Não sei se pelo meu hábito adolescente de ler ouvindo música, mas a música é seguidamente o grande motivo do nascimento de prosas e poesias. As letras são irrelevantes, a minha base musical é o que a música me despertou de sentimento, tanto que minhas duas narrativas longas finalizadas tiveram apenas uma música de trilha sonora, e uma completamente diferente da outra. Tenho um livro em andamento cuja ideia inteira eu construí na primeira audição de uma música.


4. O que você considera mais difícil durante a escrita de uma história?

O foco. Eu me disperso muito fácil, tenho vários contos inacabados (ou toscamente acabados) porque parei pra fazer outra coisa e não voltei ou voltei desconcentrada. Também tenho problemas com foco dentro da própria história; é comum eu estar em um determinado momento da narrativa e trazer um fato externo ao relatado no capítulo apenas para ilustrar, e o fato externo começar a ganhar forma a ponto de merecer uma narrativa só sua. Já precisei parar várias narrativas porque o pequeno parêntese no meio da história engoliu ela toda. Por exemplo: o personagem está vivendo uma situação que o relembra um trauma, então vou comentar que existiu esse trauma, mas esse trauma não vem sozinho, ele é toda uma história avulsa, e eu desvio da ação central para relatar o trauma que daria um conto inteiro. Quando vejo, estou trabalhando o trauma e a ação central ficou inacabada. Isso confunde o leitor, atrapalha a leitura, por isso que, quando perco o foco, recomeço do zero.
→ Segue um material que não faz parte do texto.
-- ==== Sys2Proof/Machine/Types.lean ====
section
/-! DEFINITION. The block's state outside the register window, unit by unit, as plain data. -/
namespace Sys2Proof.Machine

/-! ## Fabric time (02_fabric_time_and_ticks.md) -/

/-- A correction of FT in progress (Table 02-2). -/
inductive Corr
  | none
  /-- FT holds one count per tick. -/
  | hold
  /-- FT advances two counts in one cycle per tick. -/
  | advance
  /-- FT is loaded at the next tick boundary, with the measured offset (R89). -/
  | step (offset : Int)
  /-- The step of this correction has taken place; none starts again until a marker within 4 ns (R88). -/
  | stepped
  deriving DecidableEq, Repr

/-- An action scheduled for a named tick (R99). -/
inductive Sched
  /-- The package-wide weight bank swap and image replacement (R126, R240). -/
  | weights
  /-- A bank swap of the EA or of the class table (R194, R318). -/
  | ea
  | classes
  /-- A limit request written for a packet (R269): level, slot, value. -/
  | limit (n slot : Nat) (value : Nat)
  /-- A thermal request written for a packet: threshold code, slot, value. -/
  | thermal (code slot : Nat) (value : Nat)
  /-- Trace and digest settings of tiles (R646): bits [23:6] of POST_DIG_CFG. -/
  | trace (tiles : List Nat) (on : Bool)
  | digest (tiles : List Nat) (cfg : Nat)
  deriving DecidableEq, Repr

/-- The CTU's time state beside CTU_FT_STATUS. -/
structure TimeS where
  /-- The CTU's count; what the block reads while it is not in ACQUIRING (R79, R84). -/
  count : Ft
  /-- A marker has loaded the count in ACQUIRING (R85). -/
  loaded : Bool
  /-- Tick boundaries are generated. -/
  ticking : Bool
  /-- Consecutive valid markers with offsets within 4 ns (R84). -/
  goodRun : Nat
  /-- The last offsets of consecutive valid markers, newest first, at most three (R87). -/
  offsets : List Int
  /-- A strobe has been registered (R807). -/
  strobed : Bool
  /-- The marker timer: ns, at the rate of R82, since the last strobe or the last missing marker (R828). -/
  timer : Nat
  /-- Counts since the tick strobe of the last presented boundary (R92). -/
  since : Nat
  corr : Corr
  /-- Ticks a step has skipped and the next boundary carries (R89). -/
  skipped : Nat
  /-- The last epoch and thermal step begun (R98), the tick whose boundary was presented last, and whether it began an
  epoch (R90). -/
  epoch : Nat
  step : Nat
  last : Nat
  epochEnd : Bool
  /-- Actions scheduled for named ticks. -/
  sched : List (Nat × Sched)
  deriving DecidableEq, Repr

/-! ## Sideband links (01_architecture.md) -/

/-- The training state of a link (R73, R74). -/
inductive LinkState
  | down | training | up
  deriving DecidableEq, Repr

/-- Flow control of one direction of a link or of one hop, by channel: the credits its sender holds, and the entries its
receiver has freed whose credits are still to be returned (R67, R146). -/
structure Cred where
  credits : List Nat
  owed : List Nat
  deriving DecidableEq, Repr

/-- A flit of a sideband link: header and body (R64, R65). -/
structure SbFlit where
  hdr : Word
  body : DWord
  deriving DecidableEq, Repr

/-- One direction of a sideband link. -/
structure SbDir where
  flow : Cred
  /-- Flits of the CRC group being sent, and the last whole group with its CRC-32, as the replay buffer holds it (R64,
  R68). -/
  group : List SbFlit
  last : Option (List SbFlit × Word)
  /-- Flits sent in this tick on VC0-VC3 (R69). -/
  sent : List Nat
  deriving DecidableEq, Repr

/-- A flit of the Post network: header, body and CRC-8 (R143, R144). -/
structure ChFlit where
  hdr : BitVec 24
  body : DWord
  crc : Byte
  deriving DecidableEq, Repr

/-- A flit that its sender at a hop keeps: direction, hop, channel, body, and whether it failed its CRC there (R146). -/
structure Kept where
  down : Bool
  hop : Nat
  pn : Nat
  body : DWord
  bad : Bool
  deriving DecidableEq, Repr

/-- A chain as its links carry it. -/
structure ChWire where
  /-- Flow control of hops 0-15 upward, then of hops 0-15 downward; hop 0 joins the Relay (R146). -/
  hops : List Cred
  /-- Flits of this tick upward and downward (R143). -/
  up : Nat
  down : Nat
  /-- The last flit at the Relay's end in each direction. -/
  lastUp : Option ChFlit
  lastDown : Option ChFlit
  /-- Flits kept by their senders until their credits return, oldest first (R146). -/
  kept : List Kept
  /-- Flits sent again after a nak and received at that hop, not yet at their end. -/
  resent : List Kept
  deriving DecidableEq, Repr

/-- One Relay's link beside HUB_SB_STATUS. -/
structure LinkS where
  /-- Training state of the link (R73, R74). -/
  state : LinkState
  /-- Ticks spent training, or down (R73, R74). -/
  ticks : Nat
  /-- Group replays of the current epoch (R68). -/
  replays : Nat
  /-- The two directions (R64-R69). -/
  up : SbDir
  down : SbDir
  /-- Input current and power of the last 8 ticks, newest first, `none` without a valid record: (i in 1/16 A, p in
  mW) (R74, R259). -/
  inputs : List (Option (Nat × Nat))
  /-- Fault records sent in this tick (R69). -/
  faultsSent : Nat
  /-- Glint records sent in this tick (R69). -/
  glintsSent : Nat
  /-- An input-sense record has been sent in this tick (R69). -/
  inputSent : Bool
  /-- The training in progress is one on 4 lanes, after a lane loss or a failed training on 8 (R73). -/
  lost : Bool
  /-- VC0 flits on the wire upward, oldest first; with a trip, whether the bonded memory tripped. -/
  flight : List (SbFlit × Bool)
  /-- VC0 flits on the wire downward, oldest first. -/
  flightDown : List SbFlit
  deriving DecidableEq, Repr

/-! ## Tile Posts (03_activity_sensing.md) -/

/-- One weight bank: 32 weights of Q12.4 pJ and the CRC it carries (R124). -/
structure Bank where
  /-- The 32 weights, Q12.4 pJ. -/
  weights : List Int
  /-- The CRC the bank carries. -/
  crc : Nat
  deriving DecidableEq, Repr

/-- What a boundary captured, for the snapshot registers and the trace record (R134, R136). -/
structure Snap where
  counts : List Nat
  ft : Ft
  endTag : Nat
  endCtx : Nat
  tag : Nat
  ctx : Nat
  cls : Nat
  dflt : Bool
  merged : Bool
  deriving DecidableEq, Repr

/-- What a tick latch captured, for the Sheaf (R137). -/
structure Latch where
  tick : Nat
  run : Nat
  str : Nat
  cycles : Nat
  glints : Nat
  tempQ : Nat
  tBad : Bool
  bank : Bool
  valid : Bool
  deriving DecidableEq, Repr

/-- An item waiting for the segment computation: the weighted sum of a closed segment with its voltage factor,
and the captures formed once it is added (R130, R132). -/
structure SegItem where
  sum : Int
  kv : Nat
  snaps : List Snap
  latch : Option Latch
  deriving DecidableEq, Repr

/-- A Sheaf waiting in a Post, with the counter differences that its ratios are formed from (R141). -/
structure WSheaf where
  tick : Nat
  energy : Nat
  run : Nat
  str : Nat
  cycles : Nat
  tempQ : Nat
  glints : Nat
  bank : Bool
  eSat : Bool
  tBad : Bool
  merged : Bool
  probation : Bool
  deriving DecidableEq, Repr

/-- A boundary trace record (Table 16-9). -/
structure TraceRec where
  tile : Nat
  ft : Ft
  endCtx : Nat
  endTag : Nat
  ctx : Nat
  tag : Nat
  cls : Nat
  dflt : Bool
  eMerged : Bool
  postLost : Nat
  seq : Nat
  eacc : Nat
  deriving DecidableEq, Repr

/-- A digest record (Table 16-11). -/
structure DigestRec where
  tile : Nat
  ft : Ft
  ctx : Nat
  tag : Nat
  seq : Nat
  cfg : Nat
  hist : List Nat
  deriving DecidableEq, Repr

/-- A fault record (Table 12-2), its stamp in full. -/
structure FaultRec where
  group : Nat
  source : Nat
  inst : Nat
  ft : Ft
  coalesced : Nat
  ended : Bool
  injected : Bool
  deriving DecidableEq, Repr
5. Quando decidiu se tornar escritor?

Não decidi. A vida escolheu por mim.

Creio que, com toda a minha trajetória, não havia outro caminho possível. A escrita é, desde meu nascimento, tão importante quanto o próprio oxigênio. 

Acho inclusive super engraçado quando vejo cursos de escrita criativa em que os instrutores defendem que o aprendiz de escritor crie uma rotina diária de escrita, que ele se obrigue a dedicar pelo menos uma hora do seu dia a escrever qualquer coisa. 

Acho estranho porque escrever não é apenas algo natural para o qual não preciso me disciplinar para realizar, é também algo NECESSÁRIO. Me pergunto se de fato existe algum escritor que trata a escrita como um trabalho árduo, algo que ele precisa se obrigar a fazer, se forçar, marcar um tempo no relógio porque seu ofício exige. 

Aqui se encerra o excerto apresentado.